What is being asked
Scan the entries below for the word "retireNext". Copy each line that has it.

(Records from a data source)
/-- In a canonical memory a write gives its bytes at its addresses and leaves every other, keeps the canonical form, and two
memories that read alike are one. A G store that meets no uncorrectable error leaves every byte outside its physical parts,
and within one page writes its bytes at the place it was given; a store to the context's own A buffer through its store
buffer changes that buffer only, at its offset, and one to an A buffer by way of the cluster joins the role's K accesses and
changes no memory yet; accepting an instruction's end changes no memory. (07_memory.md R158, 07_memory.md R165, 07_memory.md
R167, 20_reliability.md R405) -/
def Obligations.MemoryLaws : Prop :=
  (∀ (m : Mem) a l b, m.wf = true →
    (m.write a l).get b = if a ≤ b ∧ b < a + l.length then l.getD (b - a) 0 else m.get b) ∧
  (∀ (m : Mem) a l, m.wf = true → (m.write a l).wf = true) ∧
  (∀ m n : Mem, m.wf = true → n.wf = true → (∀ a, m.get a = n.get a) → m = n) ∧
  (∀ (s t : State) e x pa pb, s.hbm.wf = true → e.place = .g pa pb → s.performStore e x = some t →
    (∀ p ∈ gParts pa pb e.data.length, s.storeBad p.1 p.2 = false) →
    ∀ a, (∀ p ∈ gParts pa pb e.data.length, ¬ (p.1 ≤ a ∧ a < p.1 + p.2)) → t.hbm.get a = s.hbm.get a) ∧
  (∀ (s t : State) e x pa pb, s.hbm.wf = true → e.place = .g pa pb → s.performStore e x = some t →
    s.storeBad pa e.data.length = false → pa % 65536 + e.data.length ≤ 65536 →
    ∀ a, pa ≤ a → a < pa + e.data.length → t.hbm.get a = e.data.getD (a - pa) 0) ∧
  (∀ (s t : State) e x y off, e.place = .a e.ctx off → e.k = false → e.more = [] → s.ctx e.ctx = some y → y.abuf.wf = true →
    s.performStore e x = some t → ∃ z, t.ctx e.ctx = some z ∧ t.hbm = s.hbm ∧ z.wbuf = y.wbuf ∧
      ∀ a, z.abuf.get a = if off ≤ a ∧ a < off + e.data.length then e.data.getD (a - off) 0 else y.abuf.get a) ∧
  (∀ (s t : State) e x c off, e.place = .a c off → e.k = true → s.performStore e x = some t →
    t = s.modCtx e.ctx (fun y => { y with kstores := y.kstores ++ [e] })) ∧
  (∀ (f : Frame) w pc dest fl (s : State) x, s.ctx w.c = some x → (f.finish w pc dest fl s).hbm = s.hbm)

/-- A step first takes the next move of the agenda, or with an empty one the next role in turn, and lets its cycles pass; what
comes by itself in them, a passage of the ring or a timer, acts first (log 1). When a role moves that may issue and has no
instruction half done, the twelve bytes at its program counter decide: if they hold an uncorrectable error, the role raises
the memory-error fault; if they decode to an instruction, the step is exec of it at that state; if they hold none, the role
raises the pool-execution fault. A role that may not issue does nothing, but for a further fault in the cycle in which its
context has stopped (log 16), and one with an instruction half done goes on with it. A Sett core runs the instruction of its
bytes in the same way, and an event of the agenda runs its row. (02_execution.md R36, 04_encoding.md R75, 04_encoding.md
R92, 14_sett.md R310) -/
def Obligations.StepRunsDecoded : Prop :=
  (∀ (s : State) c r i rest, s.begin.turn = .role c r → s.begin.canIssue ⟨c, r⟩ = true → s.begin.hasRest ⟨c, r⟩ = false →
    s.begin.fetchBad ⟨c, r⟩ = false → decode (s.begin.wordAt ⟨c, r⟩) = .ok (i, rest) → step s = exec i s.begin) ∧
  (∀ (s : State) c r, s.begin.turn = .role c r → s.begin.canIssue ⟨c, r⟩ = true → s.begin.hasRest ⟨c, r⟩ = false →
    s.begin.fetchBad ⟨c, r⟩ = true → step s = .next (s.begin.raise ⟨c, r⟩ cMemory 0)) ∧
  (∀ (s : State) c r e (x : Ctx), s.begin.turn = .role c r → s.begin.canIssue ⟨c, r⟩ = true → s.begin.hasRest ⟨c, r⟩ = false →
    s.begin.fetchBad ⟨c, r⟩ = false → decode (s.begin.wordAt ⟨c, r⟩) = .error e → s.begin.ctx c = some x →
    step s = .next (s.begin.deliverAt c (Role.code r) cPoolExec 0 0 false (some (fellFrom (s.begin.textOf x) (x.role r).pc)))) ∧
  (∀ (s : State) c r, s.begin.turn = .role c r → s.begin.canIssue ⟨c, r⟩ = false → (∀ e ∈ s.begin.stops, e.c ≠ c) →
    step s = .next s.begin) ∧
  (∀ (s : State) c r, s.begin.turn = .role c r → s.begin.canIssue ⟨c, r⟩ = false → step s = .next (s.begin.furtherFault ⟨c, r⟩ (fun u => match runRoleAt ⟨c, r⟩ u with | .next t => t | _ => u))) ∧
  (∀ (s : State) c r, s.begin.turn = .role c r → s.begin.canIssue ⟨c, r⟩ = true → s.begin.hasRest ⟨c, r⟩ = true →
    step s = .next (s.begin.finishRest ⟨c, r⟩)) ∧
  (∀ (s u : State) d k l i rest, s.begin.turn = .sett d k → u = s.begin.settBegin d k → u.settFetch d k = .ok l →
    decodeSett l = .ok (i, rest) → step s = exec i u) ∧
  (∀ (s : State) i inp, s.begin.turn = .event i inp → step s = exec i s.begin) ∧
  (∀ (s : State) (m : Move) l, s.agenda = m :: l → s.due (s.cyclesOf m) = none →
    s.begin.agenda = l ∧ s.begin.turn = m.agent ∧ s.begin.cycles = s.cycles + s.cyclesOf m ∧
    (m.cycles ≠ 0 ∨ s.ranks = [] → s.cyclesOf m = m.cycles)) ∧
  (∀ (s : State) (m : Move) l n i p, s.agenda = m :: l → s.due (s.cyclesOf m) = some (n, i, p) →
    s.begin.agenda = ⟨s.cyclesOf m - n, m.agent⟩ :: l ∧ s.begin.turn = .event i p ∧ s.begin.inp = p ∧ s.begin.cycles = s.cycles + n) ∧
  (∀ (s : State) w (x : Ctx) sec, s.ctx w.c = some x → sectionOf (s.textOf x) (x.role w.r).pc.sec = some sec →
    s.wordAt w = (sec.body.drop (12 * (x.role w.r).pc.word)).take 12)

/-- For every instruction of the Vartar map: an unassigned opcode raises the illegal-instruction fault; otherwise a privileged
opcode in a context without privilege the privilege fault; otherwise a tag that is not permitted, a QBND of another role's
q-register among them, the illegal-role fault; otherwise any other violation of the word, or a PSEL that the context may not
use, the illegal-instruction fault. Each is raised whatever the guard and the tokens, before any of the word's pops.
(04_encoding.md R89, 04_encoding.md R88, 04_encoding.md R86, 09_sync.md R203, 17_privilege.md R348, 17_privilege.md R353) -/
def Obligations.DecodeOrder : Prop :=
  (∀ i h (s : State) w (x : Ctx), Executes i h s w x → violation i = some .opcode → exec i s = .next (s.raise w cIllegal 0)) ∧
  (∀ i h (s : State) w (x : Ctx), Executes i h s w x → violation i ≠ some .opcode → privOp i = true → x.priv = false →
    exec i s = .next (s.raise w cPrivilege 0)) ∧
  (∀ i h (s : State) w (x : Ctx), Executes i h s w x → violation i ≠ some .opcode → (privOp i = true → x.priv = true) →
    (violation i = some .tag ∨ tagFault i x = true) → exec i s = .next (s.raise w cRole 0)) ∧
  (∀ i h (s : State) w (x : Ctx), Executes i h s w x → violation i ≠ some .opcode → (privOp i = true → x.priv = true) →
    violation i ≠ some .tag → tagFault i x = false → (violation i ≠ none ∨ pselFault i x = true) →
    exec i s = .next (s.raise w cIllegal 0))

/-- For every instruction of the Vartar map but PHASE, a role whose tag it does not carry goes on to the next word with no
effect: its context alone changes, and of it the role's bookkeeping only; where the section that it would enter is held it
waits first. At a PHASE it waits. A well-formed word whose guard is false performs its pops, with the tokens there, and the
acquire that they are (R182), and its pushes, and goes on: no operand is read and no register, memory, engine or flag
changes. (02_execution.md R36, 02_execution.md R43, 04_encoding.md R77, 04_encoding.md R80) -/
def Obligations.GuardAndPassing : Prop :=
  (∀ i h (s : State) w (x : Ctx), s.turn = .role w.c w.r → s.ctx w.c = some x → headOf i = some h → (∀ v, i ≠ .phase v) →
    h.role.toNat ≠ Role.code w.r → h.role ≠ 0b11#2 →
    exec i s = .next (retireNext s s w (s.textOf x) (x.role w.r) 0 none false (some s))) ∧
  (∀ v (s : State) w (x : Ctx), s.turn = .role w.c w.r → s.ctx w.c = some x → v.role.toNat ≠ Role.code w.r → v.role ≠ 0b11#2 →
    exec (.phase v) s = .next (s.waitOn w .meet)) ∧
  (∀ (s : State) w (x : Ctx) dest, s.ctx w.c = some x → fallThrough (s.textOf x) (x.role w.r).pc = some dest →
    countFull (x.role w.r) (restOf 0 none (x.role w.r).pc dest false false false).enter
      (restOf 0 none (x.role w.r).pc dest false false false).exit = false →
    retireWait (s.core w.c.cid) (s.textOf x) x w (restOf 0 none (x.role w.r).pc dest false false false) = none →
    ∃ y, retireNext s s w (s.textOf x) (x.role w.r) 0 none false (some s) = s.setCtx w.c y ∧ Leaves y x w.r 0 [] ∧ y.qs = x.qs ∧
      y.lfsr = x.lfsr ∧ y.nextId = x.nextId ∧ (y.role w.r).flg = (x.role w.r).flg) ∧
  (∀ (s : State) w (x : Ctx) dest k, s.ctx w.c = some x → fallThrough (s.textOf x) (x.role w.r).pc = some dest →
    countFull (x.role w.r) (restOf 0 none (x.role w.r).pc dest false false false).enter
      (restOf 0 none (x.role w.r).pc dest false false false).exit = false →
    retireWait (s.core w.c.cid) (s.textOf x) x w (restOf 0 none (x.role w.r).pc dest false false false) = some k →
    retireNext s s w (s.textOf x) (x.role w.r) 0 none false (some s) = s.waitOn w k) ∧
  (∀ i h b (s : State) w (x : Ctx) dest, b = commitsWhole i → Executes i h s w x → WellFormed i → tagFault i x = false → pselFault i x = false → x.harvest = false →
    (privOp i = true → x.priv = true) → guardOn (x.role w.r) h.guard = false →
    ((x.role w.r).popped = true ∨ ∀ q ∈ tokPops w.r h.tok, x.tok q ≠ 0) → (∀ q ∈ tokPushes w.r h.tok, x.tok q.2 < 8) →
    Falls ⟨h.role, h.tok, h.guard, [], false, none, false, b⟩ s w x dest → s.calm w.c.cid →
    ∃ y, exec i s = .next ((s.popped ⟨h.role, h.tok, h.guard, [], false, none, false, b⟩ w x).retire w
        (restOf h.tok none (x.role w.r).pc dest false false false)) ∧
      (s.popped ⟨h.role, h.tok, h.guard, [], false, none, false, b⟩ w x).retire w
        (restOf h.tok none (x.role w.r).pc dest false false false) =
        (s.popped ⟨h.role, h.tok, h.guard, [], false, none, false, b⟩ w x).setCtx w.c y ∧ Leaves y x w.r 0 [] ∧ y.qs = x.qs ∧
      y.lfsr = x.lfsr ∧ y.nextId = x.nextId ∧ (y.role w.r).flg = (x.role w.r).flg)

Answer space
    exec i s = .next (retireNext s s w (s.textOf x) (x.role w.r) 0 none false (some s))) ∧
    ∃ y, retireNext s s w (s.textOf x) (x.role w.r) 0 none false (some s) = s.setCtx w.c y ∧ Leaves y x w.r 0 [] ∧ y.qs = x.qs ∧
    retireNext s s w (s.textOf x) (x.role w.r) 0 none false (some s) = s.waitOn w k) ∧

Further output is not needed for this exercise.